El 13 de Enero de 2014 llegué a mi tope cuando descubrí que al ponerme unos pantalones nuevos, comprados hace poco, no me cerraban y que algo raro pasaba aquí.

Enero 2014Ese día decidí irme a la montaña para replantearme aspectos que llevaban tiempo rondando en mi cabeza y ver cómo podía encauzarlos. Mi bajo estado de forma y el asma al que llevo ligado desde que nací, acarreaban serios problemas sino ponía remedio, y me plantee empezar a correr, por ser deporte accesible y barato.

A la primera intentona duré dos semanas y volví a dejarlo, harto de los inicios con agujetas. En Mayo después de los 101KM-24H, la gran prueba de la que Ronda es cuna, me dije ”yo esa la acabo el año que viene”.

Me marqué un objetivo a corto plazo para empezar, la carrera nocturna de “Las 3 Murallas”, en Ronda. “Inscripción hecha, ahora toca entrenar que no pretendo acabar arrastrándome” – me dije.

Dicha prueba constaba de un circuito de 7,5 km en dos vueltas a Ronda combinando asfalto y trail, un recorrido duro de sube y baja.

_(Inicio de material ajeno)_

-- ==== Sys2Proof/Syntax.lean ====
section
/-! DEFINITION. The seventeen operations as terms, and the value objects that travel with them
(spec/30_encoding.md R105, R106; 10_state.md R55). -/

namespace Sys2Proof

/-- `DateTime`, a record of non-negative integers (10_state.md R55). Its valid ranges are checked by
RTC.SET_DATETIME alone (42_rtc.md R242, R243). -/
structure DateTime where
  year : Nat
  month : Nat
  day : Nat
  hour : Nat
  minute : Nat
  second : Nat
  deriving DecidableEq, Repr

/-- The out-of-band operand presented beside an operation word (30_encoding.md R105). -/
inductive Oob where
  | absent
  | list (bytes : List Byte)
  | record (t : DateTime)
  deriving DecidableEq, Repr

/-- The operations, one constructor per row of opcode_table.json, with their operands (30_encoding.md R103,
R106). -/
inductive Instr where
  | segEncode (decimal : Byte) (dot on : Bool)
  | srInit
  | srPushByte (v : Byte)
  | srPushBytes (bytes : List Byte)
  | srTransfer
  | srPushByteAndTransfer (v : Byte)
  | srPushBytesAndTransfer (bytes : List Byte)
  | srSetOutputs (v : Byte)
  | srClearOutputs
  | srSetAllOutputs
  | rtcInit
  | rtcGetDatetime
  | rtcSetDatetime (t : DateTime)
  | rtcGetTemperature
  | rtcIsBusy
  | bcdDec (b : Byte)
  | bcdEnc (n : Byte)
  deriving DecidableEq, Repr

end Sys2Proof
end

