-- ==== Sys2Proof/Machine/Flags.lean ====
section
/-! DEFINITION. The block has no status flags of its own (spec/10_state.md R46). What stands in their place: the
fault bits and the refusal mark (R42, R44), and the chip's busy flag as RTC.IS_BUSY reads it (42_rtc.md R246). -/

namespace Sys2Proof.Machine

/-- Set the fault bit SR_NOT_INITIALISED (R42). No step clears it. -/
def State.setNotInitialised (s : State) : State :=
  { s with faults := { s.faults with srNotInitialised := true } }

/-- Set the fault bit CONCURRENT_CALL (R42). No step clears it. -/
def State.setConcurrent (s : State) : State :=
  { s with faults := { s.faults with concurrentCall := true } }

/-- Set the refusal mark (R44). No step clears it. -/
def State.setRefused (s : State) : State := { s with refused := true }

/-- The busy flag, bit 2 of the status byte (R246); every other bit is ignored. -/
def busyFlag (status : Byte) : Bool := status.getLsbD busyBit

end Sys2Proof.Machine
end

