-- ==== Sys2Proof/Laws/State.lean ====
section
/-! SUPPORT. What each update of the state does to each field, so that no proof unfolds a record update. -/

namespace Sys2Proof.Machine

variable (s : State)

/-! ### State.record -/

@[simp] theorem State.record_params (e : Event) : (s.record e).params = s.params := rfl
@[simp] theorem State.record_lines (e : Event) : (s.record e).lines = s.lines := rfl
@[simp] theorem State.record_srReady (e : Event) : (s.record e).srReady = s.srReady := rfl
@[simp] theorem State.record_srPc (e : Event) : (s.record e).srPc = s.srPc := rfl
@[simp] theorem State.record_srOp (e : Event) : (s.record e).srOp = s.srOp := rfl
@[simp] theorem State.record_srBytes (e : Event) : (s.record e).srBytes = s.srBytes := rfl
@[simp] theorem State.record_shift (e : Event) : (s.record e).shift = s.shift := rfl
@[simp] theorem State.record_store (e : Event) : (s.record e).store = s.store := rfl
@[simp] theorem State.record_hist (e : Event) : (s.record e).hist = s.hist ++ [e] := rfl
@[simp] theorem State.record_faults (e : Event) : (s.record e).faults = s.faults := rfl
@[simp] theorem State.record_refused (e : Event) : (s.record e).refused = s.refused := rfl
@[simp] theorem State.record_outcomes (e : Event) : (s.record e).outcomes = s.outcomes := rfl
@[simp] theorem State.record_host (e : Event) : (s.record e).host = s.host := rfl
@[simp] theorem State.record_bus (e : Event) : (s.record e).bus = s.bus := rfl
@[simp] theorem State.record_draws (e : Event) : (s.record e).draws = s.draws := rfl

/-! ### State.deliver -/

@[simp] theorem State.deliver_params (o : OpOutcome) : (s.deliver o).params = s.params := rfl
@[simp] theorem State.deliver_lines (o : OpOutcome) : (s.deliver o).lines = s.lines := rfl
@[simp] theorem State.deliver_srReady (o : OpOutcome) : (s.deliver o).srReady = s.srReady := rfl
@[simp] theorem State.deliver_srPc (o : OpOutcome) : (s.deliver o).srPc = s.srPc := rfl
@[simp] theorem State.deliver_srOp (o : OpOutcome) : (s.deliver o).srOp = s.srOp := rfl
@[simp] theorem State.deliver_srBytes (o : OpOutcome) : (s.deliver o).srBytes = s.srBytes := rfl
@[simp] theorem State.deliver_shift (o : OpOutcome) : (s.deliver o).shift = s.shift := rfl
@[simp] theorem State.deliver_store (o : OpOutcome) : (s.deliver o).store = s.store := rfl
@[simp] theorem State.deliver_hist (o : OpOutcome) : (s.deliver o).hist = s.hist := rfl
@[simp] theorem State.deliver_faults (o : OpOutcome) : (s.deliver o).faults = s.faults := rfl
@[simp] theorem State.deliver_refused (o : OpOutcome) : (s.deliver o).refused = s.refused := rfl
@[simp] theorem State.deliver_outcomes (o : OpOutcome) : (s.deliver o).outcomes = s.outcomes ++ [o] := rfl
@[simp] theorem State.deliver_host (o : OpOutcome) : (s.deliver o).host = s.host := rfl
@[simp] theorem State.deliver_bus (o : OpOutcome) : (s.deliver o).bus = s.bus := rfl
@[simp] theorem State.deliver_draws (o : OpOutcome) : (s.deliver o).draws = s.draws := rfl

/-! ### State.draw -/

@[simp] theorem State.draw_params : (s.draw).params = s.params := rfl
@[simp] theorem State.draw_lines : (s.draw).lines = s.lines := rfl
@[simp] theorem State.draw_srReady : (s.draw).srReady = s.srReady := rfl
@[simp] theorem State.draw_srPc : (s.draw).srPc = s.srPc := rfl
@[simp] theorem State.draw_srOp : (s.draw).srOp = s.srOp := rfl
@[simp] theorem State.draw_srBytes : (s.draw).srBytes = s.srBytes := rfl
@[simp] theorem State.draw_shift : (s.draw).shift = s.shift := rfl
@[simp] theorem State.draw_store : (s.draw).store = s.store := rfl
@[simp] theorem State.draw_hist : (s.draw).hist = s.hist := rfl
@[simp] theorem State.draw_faults : (s.draw).faults = s.faults := rfl
@[simp] theorem State.draw_refused : (s.draw).refused = s.refused := rfl
@[simp] theorem State.draw_outcomes : (s.draw).outcomes = s.outcomes := rfl
@[simp] theorem State.draw_host : (s.draw).host = s.host := rfl
@[simp] theorem State.draw_bus : (s.draw).bus = s.bus := rfl
@[simp] theorem State.draw_draws : (s.draw).draws = s.draws + 1 := rfl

Para planificarla, como no, empecé a irme a la montaña y esta vez las sensaciones eran distintas, el objetivo me animaba salir a correr y esta vez sí veía cambios, tan simples como hacer el mismo recorrido en menos tiempo.

Los días previos a la carrera fueron de mucha incertidumbre, mucho trabajo mental y el ya clásico por todos los novatos “¿Y si no la acabo?”.

La carrera no solo la acabé, lleno de dolores y calambres por supuesto, sino que la terminé con un tiempo muy respetable para el entreno que había realizado: 1h 46’. Aquel día saqué el BICHO que llevaba dentro.

Hoy más de un año después, vengo de mi visita anual al neumólogo, y no solo es que esté mejor, estoy como nunca había estado: no tengo crisis de asma, mi capacidad pulmonar ha mejorado en un 8% y peso 12kg menos que cuando me metí en este mundo.

Enero 2015

Correr se ha convertido para mí no solo en un deporte, sino en imprescindible en mi día a día, por los valores que aporta de esfuerzo, sacrificio y superación, y además como filosofía y estilo de vida.

Por eso ahora entiendo la frase de “lo que no te mata, te hace más fuerte”. Efectivamente me hizo más fuerte mentalmente, por eso cada vez que salgo a entrenar y sobre todo a la montaña, me acuerdo de los primeros días malos. Mi reto ahora es divertirme en este mundo y seguir superándome a mí mismo.

¿Merece la pena el esfuerzo? TOTALMENTE. Y esta es la historia de cómo me convertí en Mr. Mountain.